# Starting a 180 gallon in Thailand



## capp (Jun 7, 2013)

Hey folks. It has been a good long while since I have posted here, I have been out of the aquarium thing for a few years after a move where I had to cut lose my several tanks and then a move across the Pacific to beautiful Thailand with only 2 suitcases and a backpack.

I'm settled here now into a place where I feel at home and plan to stay for a while and I miss having fish. Also Aquarium stuff is insanely cheap here. What is available is limited but amazing prices I was looking at a brand new 7 foot 180 gallon with stand tank and light hood for about 150 bucks US. I saw a used one for half that. I have always wanted really big tank and this seems like the time to do it.

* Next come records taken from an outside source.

-- ==== Sys2Proof/Tests/Slice0.lean ====
section
/-! SUPPORT. Tests: words and results written out from spec/ (the T and X numbers are those of 95_test_vectors.md), and a witness for the hypotheses of each
statement. -/

namespace Sys2Proof.Tests

open Sys2Proof.Machine

/-! ## Well-formedness: the one check, the count of an ARPEGGIO's offsets (30_encoding.md R94) -/

theorem test_wf_refuses_uncountable_offsets : ∀ offsets : List Word, offsets.length = 2 ^ 32 → Instr.wf (.arpeggio 1 offsets) = false := by
  intro offsets h
  exact decide_eq_false (by rw [h]; exact Nat.lt_irrefl _)
theorem test_wf_refuses_an_ill_formed_term : Instr.wf (.arpeggio 1 (List.replicate (2 ^ 32) 0)) = false :=
  test_wf_refuses_uncountable_offsets _ List.length_replicate
theorem test_wf_accepts_counted_offsets : Instr.wf (.arpeggio 2 [0, 4, 7]) = true := by decide

/-! ## Decoding: one word list for every constructor (30_encoding.md R101; T1 to T27) -/

theorem test_decode_attack : decode [0x00000001, 0x0000003C] = .instr (.attack 60) [] := by decide
theorem test_decode_release : decode [0x00000002] = .instr .release [] := by decide
theorem test_decode_mute : decode [0x00000003] = .instr .mute [] := by decide
theorem test_decode_arpeggio :
    decode [0x00000004, 0x00000002, 0x00000003, 0x00000000, 0x00000004, 0x00000007] = .instr (.arpeggio 2 [0, 4, 7]) [] := by decide
theorem test_decode_arpeggio_empty : decode [0x00000004, 0x00000001, 0x00000000] = .instr (.arpeggio 1 []) [] := by decide
theorem test_decode_volume : decode [0x00000005, 0x000000FF] = .instr (.volume 255) [] := by decide
theorem test_decode_panning : decode [0x00000006, 0xFFFFFFFF] = .instr (.panning (-1)) [] := by decide
theorem test_decode_pitch : decode [0x00000007, 0x00000064] = .instr (.pitch 100) [] := by decide
theorem test_decode_dutycycle : decode [0x00000008, 0x00000004] = .instr (.dutycycle 4) [] := by decide
theorem test_decode_phasewrap : decode [0x00000009, 0x00000020] = .instr (.phasewrap 32) [] := by decide
theorem test_decode_mastervolume : decode [0x0000000A, 0x00008000] = .instr (.mastervolume 0x8000) [] := by decide
theorem test_decode_instrument : decode [0x0000000B, 0x00000001] = .instr (.instrument 1) [] := by decide
theorem test_decode_waveform : decode [0x0000000C, 0x80000000] = .instr (.waveform 0x80000000) [] := by decide
theorem test_decode_attackticks : decode [0x00000010, 0x00000003] = .instr (.attackticks 3) [] := by decide
theorem test_decode_releaseticks : decode [0x00000011, 0x00000006] = .instr (.releaseticks 6) [] := by decide
theorem test_decode_muteticks : decode [0x00000012, 0x00000004] = .instr (.muteticks 4) [] := by decide
theorem test_decode_step : decode [0x00000020, 0x0000113A] = .instr (.step 4410) [] := by decide
theorem test_decode_stepticks : decode [0x00000021] = .instr .stepticks [] := by decide
theorem test_decode_call : decode [0x00000030, 0x00000014] = .instr (.call 20) [] := by decide
theorem test_decode_return : decode [0x00000031] = .instr .ret [] := by decide
theorem test_decode_jump : decode [0x00000032, 0x00000000] = .instr (.jump 0) [] := by decide
theorem test_decode_group : decode [0x00000033, 0x00000003] = .instr (.group 3) [] := by decide
theorem test_decode_end : decode [0x0000003F] = .instr .endTrack [] := by decide

theorem test_decode_whole_word : decode [0x00000101] = .unknownOpcode 0x101 := by decide
theorem test_decode_gaps :
    [0x00000000, 0x0000000D, 0x0000000F, 0x00000013, 0x00000022, 0x00000034, 0x0000003E, 0x00000040, 0xFFFFFFFF].all
      (fun w => decode [w] = .unknownOpcode w) = true := by decide
theorem test_decode_truncated : decode [0x00000004, 0x00000002, 0x00000005, 1, 2] = .truncated 4 := by decide

theorem test_decodeTableWord : decodeTableWord 32 0x20 = some (.step 0) ∧ decodeTableWord 32 0x04 = some (.arpeggio 0 []) := by decide
theorem test_decodeTableWord_operand : decodeTableWord 64 0x0000113A00000020 = some (.step 4410) := by decide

My main question right now is about filtration. The tanks I'm looking at have dual corner overflows built in, about 6"x6" on each side. They are set up to put a big powerhead in the bottom of the overflow to push the water back in to the main tank after it flows down through a few layers of filter media. I'd really like to keep this simple as possible, so I'm hoping that between the 2 overflows there would be enough filter capacity for a decently stocked mbuna or peacock tank.

For decor I'm thinking of going with a sunken temple sort of theme, stone veneer glued to the back of the tank and broken statuary piled up as rockwork.

Pretty excited about this tank, I miss having the fishes around.


----------



## clhinds78 (Jul 27, 2012)

WOW, $150 for a 180G tank? That is insanely cheap! How much are fish and how easy are they to get?

A wet/dry or trickle filter is the best choice for such a large tank so you are in good shape. You will most likely need some sort of sump for the filter media unless it comes with tank. Most ppl use a smaller aquarium for this. What kind of overflows are they? Drilled? Boxes? Wall?

Properly setup and maintained this tank should be able to house a large amount of mbuna!


----------



## lilscoots (Mar 13, 2012)

you should have enough room in those corners for some sponge and ceramic rings to handle a pretty heavily stocked tank. For reference my filter media in my sump fits in a 6x16x8 comparment handling 30 midsized (3-8") haps and peacocks in a 180.


----------



## capp (Jun 7, 2013)

Overall everything you can get is super cheap but you just don't have a lot of selection available.

Fish are super cheap, but most fish stores have only a tank of Oscars, a few mini tanks of Jack Dempseys and the a big tank of assorted cichlids. Assorted means really assorted mbunas, peacocks weird hybrids all mixed together. Supposedly there are a few speciality shops up in Bangkok but I almost never make it up there. Thinking of doing a trip to shop around once my tank is up and cycled.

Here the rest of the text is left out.